All of lore.kernel.org
 help / color / mirror / Atom feed
From: Jason Gunthorpe <jgg@nvidia.com>
To: Jonathan Lemon <jonathan.lemon@gmail.com>
Cc: Christoph Hellwig <hch@lst.de>, <netdev@vger.kernel.org>,
	<kernel-team@fb.com>, <robin.murphy@arm.com>,
	<akpm@linux-foundation.org>, <davem@davemloft.net>,
	<kuba@kernel.org>, <willemb@google.com>, <edumazet@google.com>,
	<steffen.klassert@secunet.com>, <saeedm@mellanox.com>,
	<maximmi@mellanox.com>, <bjorn.topel@intel.com>,
	<magnus.karlsson@intel.com>, <borisp@mellanox.com>,
	<david@redhat.com>
Subject: Re: [RFC PATCH v2 21/21] netgpu/nvidia: add Nvidia plugin for netgpu
Date: Tue, 28 Jul 2020 20:38:06 -0300	[thread overview]
Message-ID: <20200728233806.GC16789@nvidia.com> (raw)
In-Reply-To: <20200728210116.56potw45eyptmlc7@bsd-mbp.dhcp.thefacebook.com>

On Tue, Jul 28, 2020 at 02:01:16PM -0700, Jonathan Lemon wrote:
> On Tue, Jul 28, 2020 at 03:19:04PM -0300, Jason Gunthorpe wrote:
> > On Mon, Jul 27, 2020 at 06:48:12PM -0700, Jonathan Lemon wrote:
> > 
> > > While the current GPU utilized is nvidia, there's nothing in the rest of
> > > the patches specific to Nvidia - an Intel or AMD GPU interface could be
> > > equally workable.
> > 
> > I think that is very misleading.
> > 
> > It looks like this patch, and all the ugly MM stuff, is done the way
> > it is *specifically* to match the clunky nv_p2p interface that only
> > the NVIDIA driver exposes.
> 
> For /this/ patch [21], this is quite true.  I'm forced to use the nv_p2p
> API if I want to use the hardware that I have.  What's being overlooked
> is that the host mem driver does not do this, nor would another GPU
> if it used p2p_dma.  I'm just providing get_page, put_page, get_dma.

Not really, the design copied the nv_p2p api design directly into
struct netgpu_functions and then aligned the rest of the parts to use
it too.
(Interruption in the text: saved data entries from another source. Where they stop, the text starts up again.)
theorem test_witness_StepResultsAreOfTheList :
    faultOf (step { wide presetXochip with pc := 0xFFFF }) = some (.outOfBoundsAccess 0x10000) := by decide

theorem test_witness_StepFaultCauses :
    oneFault { base presetChip8 with sp := 16 } 0x2300 = some .stackOverflow ∧
    oneFault (base presetChip8) 0x00EE = some .stackUnderflow ∧
    oneFault (base presetChip8) 0x8008 = some (.unknownOpcode 0x8008) := by decide

/-- Both forms of the end of a run, the jump also at the last word of 4096 bytes. -/
theorem test_witness_EndedRunStaysEnded :
    ({ base presetChip8 with pc := 0xFFE }.withFetchWord 16 0x1FFE).hasEnded = true ∧
    ((base presetSchip11).withFetchWord 16 0x00FD).hasEnded = true := by decide

theorem test_witness_TakenSkipWidth :
    true = decide ((base presetChip8).reg 1 = 0) ∧ true = decide ((base presetChip8).reg 1 ≠ 5) ∧
    true = decide ((base presetChip8).reg 1 = (base presetChip8).reg 2) ∧
    false = decide ((base presetChip8).reg 1 ≠ (base presetChip8).reg 2) ∧
    true = ((base presetChip8).setKey 0 true).keys[lowNibble ((base presetChip8).reg 1)] ∧
    true = !(base presetChip8).keys[lowNibble ((base presetChip8).reg 1)] := by decide

theorem test_witness_ReturnPopsTheStack :
    (base presetChip8).sp = 0 ∧ { base presetChip8 with sp := 1, stack := [0x206] }.sp ≠ 0 ∧
    ({ base presetChip8 with sp := 1, stack := [0x206] }.stack[0]? = some 0x206) := by decide

/-- A full stack, and the last free entry. -/
theorem test_witness_CallPushesTheNextAddress :
    { base presetChip8 with sp := 16 }.sp.toNat = { base presetChip8 with sp := 16 }.config.stackDepth ∧
    { base presetChip8 with sp := 15 }.sp.toNat ≠ { base presetChip8 with sp := 15 }.config.stackDepth ∧
    { base presetChip8 with sp := 15 }.sp.toNat < { base presetChip8 with sp := 15 }.stack.length := by decide

/-- A running state of the `CHIP8` preset with one free entry on the stack, about to run `6005`. -/
def sample : State := { base presetChip8 with sp := 15 }.withFetchWord 16 0x6005

theorem inv_sample : sample.Inv where
  configLegal := by decide
  stackLength := by decide
  spBound := by decide
  waitNotStalled := fun h => absurd rfl h
  belowXoChip := fun _ => by unfold State.noXoChipState; decide
  atChip8 := fun _ => by unfold State.noSuperChipState; decide
  lowWindow := fun _ p x y _ => by
    have h : sample.planes[p] = Plane.blank := by
      revert p; decide
    rw [h]
    unfold Plane.pixel Plane.blank
    by_cases hy : y < 64 <;> simp [hy]
  memWf := by decide

theorem test_witness_CallThenReturnComesBack : sample.Inv ∧ sample.sp.toNat < sample.config.stackDepth :=
  ⟨inv_sample, by decide⟩
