-- ==== Sys2Proof/Laws/HostLoop.lean ====
section
/-! SUPPORT. What the host's PUSHes in a round of R233 can do (70_reset_and_hazards.md), said once. -/

namespace Sys2Proof.Machine

/-- A PUSH into a buffer with room is accepted (R120). -/
theorem Block.pushByte_room {p : Params} {b : Block} (h : b.q.length < p.inbufCap) (x : Byte) :
    b.pushByte p x = { b with q := b.q ++ [x], needMore := false, stage := .none } :=
  if_neg (by omega)

@[simp] theorem Block.pushWhileRoom_nil (p : Params) (b : Block) : b.pushWhileRoom p [] = (b, []) := rfl

/-- Everything the guarded PUSHes of R233 do: as many bytes as there is room for go to the tail of the buffer, the others stay with
the host, and no error bit is set. -/
theorem Block.pushWhileRoom_spec (p : Params) (b : Block) (bytes : List Byte) :
    ∃ n, n = min bytes.length (p.inbufCap - b.q.length) ∧ (b.pushWhileRoom p bytes).2 = bytes.drop n ∧
      (b.pushWhileRoom p bytes).1 =
        if n = 0 then b else { b with q := b.q ++ bytes.take n, needMore := false, stage := .none } := by
  induction bytes generalizing b with
  | nil => exact ⟨0, by simp, by simp, by simp⟩
  | cons x xs ih =>
    by_cases h : b.q.length < p.inbufCap
    · obtain ⟨n, hn, hrest, hblock⟩ := ih { b with q := b.q ++ [x], needMore := false, stage := .none }
      refine ⟨n + 1, by simp at hn ⊢; omega, ?_, ?_⟩ <;> rw [Block.pushWhileRoom, if_pos h, Block.pushByte_room h]
      · exact hrest
      · rw [hblock, if_neg (Nat.succ_ne_zero n)]
        clear hn hrest hblock
        split
        · rename_i h0
          simp [h0]
        · simp
    · refine ⟨0, by omega, ?_, ?_⟩ <;> rw [Block.pushWhileRoom, if_neg h] <;> rfl

end Sys2Proof.Machine
end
Yes, other GPU drivers could also be squeezed into this API,
but if you'd never looked at the NVIDIA driver you'd never pick such a
design. It is inherently disconnected from the MM.
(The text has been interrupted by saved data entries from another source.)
/-! ### The words without an effect -/

/-- A block with a garbage byte, an error and a match set: two of these with different accumulators tell every command from NOP. -/
def Block.probe (acc : Crc) : Block := { Block.reset with q := [0], errOverflow := true, crcMatch := true, crcAcc := acc }

/-- Only NOP leaves both probes as they are. A CRC_UPDATE that kept both accumulators would, by linearity, keep their sum under the
byte 0; and CRC_CHECK cannot match both. -/
theorem Block.eq_nop_of_after_probe {i : Instr} (h1 : (Block.probe 1).after Params.reference i = Block.probe 1)
    (h2 : (Block.probe 2).after Params.reference i = Block.probe 2) : i = .nop := by
  cases i
  case nop => rfl
  case push x =>
    have hlen := congrArg (fun b => b.q.length) h1
    rw [Block.after, Block.pushByte_room (by decide)] at hlen
    exact absurd hlen (by simp)
  case crcUpdate x =>
    have hstep1 : crcStep 1 x = 1 := congrArg Block.crcAcc h1
    have hstep2 : crcStep 2 x = 2 := congrArg Block.crcAcc h2
    have hsum := crcStep_xor 1 2 x x
    rw [hstep1, hstep2, BitVec.xor_self] at hsum
    exact absurd hsum (by decide)
  case crcCheck t0 t1 t2 =>
    have hmatch1 := (crcMatches_iff _ _ _).mp (congrArg Block.crcMatch h1)
    have hmatch2 := (crcMatches_iff _ _ _).mp (congrArg Block.crcMatch h2)
    exact absurd (crcBytes_injective _ (hmatch1.trans hmatch2.symm)) (by decide)
  all_goals exact absurd h1 (by decide)

/-- The only word that changes no state is NOP's: an ILLEGAL word sets ERR_ILLEGAL in a probe (R83, R173). -/
theorem eq_zero_of_performWord_noop {w : Word} (h : ∀ s : State, performWord w s = .next s) : w = 0x00000000 := by
  have hprobe (acc : Crc) := h ((State.resetWith Params.reference).withBlock (Block.probe acc))
  obtain ⟨i, hd, rfl⟩ | ⟨r, hd⟩ := decode_encoded_or_illegal w
  · have hkeeps (acc : Crc) : (Block.probe acc).after Params.reference i = Block.probe acc :=
      congrArg State.block (Host.Outcome.next.inj
        ((exec_eq i _).symm.trans ((performWord_command hd _).symm.trans (hprobe acc))))
    rw [Block.eq_nop_of_after_probe (hkeeps 1) (hkeeps 2)]
    rfl
  · have hset := congrArg State.block (Host.Outcome.next.inj ((performWord_illegal hd _).symm.trans (hprobe 1)))
    exact absurd hset (by decide)

end Sys2Proof.Machine

namespace Sys2Proof.Proofs

open Sys2Proof.Machine

/-- Settles O2, by the form of each command's word. -/
theorem decodeOfEncode : Obligations.DecodeOfEncode := decode_encode

/-- Settles O1: one equivalence for all rows, read off for each command; a word has at most one row since it decodes once. -/
theorem decodeByMatchAndMask : Obligations.DecodeByMatchAndMask := by
  intro w
  have hrow {i : Instr} (hi : i = i.withOperandsOf w) :
      decode w = .command i ↔ w &&& (rowOf i).maskWord = (rowOf i).matchWord := by
    rw [decode_eq_command_iff_fits, OpcodeRow.fits, beq_iff_eq, and_iff_left hi]
  refine ⟨hrow rfl, fun b => ?_, hrow rfl, hrow rfl, hrow rfl, fun b => ?_, fun t0 t1 t2 => ?_, hrow rfl, hrow rfl,
    hrow rfl, decode_illegal_iff w, opcodeTable_disjoint w⟩
  all_goals rw [decode_eq_command_iff_fits, OpcodeRow.fits, beq_iff_eq, Instr.withOperandsOf]
  · rw [Instr.push.injEq]; rfl
  · rw [Instr.crcUpdate.injEq]; rfl
  · rw [Instr.crcCheck.injEq]; rfl

/-- Settles O3, the other direction of the round trip. -/
theorem encodeOfDecode : Obligations.EncodeOfDecode := fun _ _ => decode_eq_command_iff.mp

/-- Settles O4. No single state shows that a word is no NOP; two do, for every word at once. -/
theorem illegalWordsOnlySetErrIllegal : Obligations.IllegalWordsOnlySetErrIllegal := by
  refine fun w => ⟨fun hfields => ?_, eq_zero_of_performWord_noop⟩
  obtain ⟨r, hr⟩ := decode_illegal_of_fields hfields
  exact ⟨⟨r, hr⟩, performWord_illegal hr⟩

/-- Settles O5: the five commands' words are encodings, and the other two are read field by field. -/
theorem writtenOutWordsDecode : Obligations.WrittenOutWordsDecode :=
  ⟨decode_encode .nop, decode_encode (.push 0xD3), decode_encode .scan, decode_encode (.crcCheck 0x9F 0xEF 0x29),
    decode_encode .softReset, by decide, by decide⟩

end Sys2Proof.Proofs
end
> > Any approach done in tree, where we can actually modify the GPU
> > driver, would do sane things like have the GPU driver itself create
> > the MEMORY_DEVICE_PCI_P2PDMA pages, use the P2P DMA API framework, use
> > dmabuf for the cross-driver attachment, etc, etc.
> 
> So why doesn't Nvidia implement the above in the driver?
> Actually a serious question, not trolling here.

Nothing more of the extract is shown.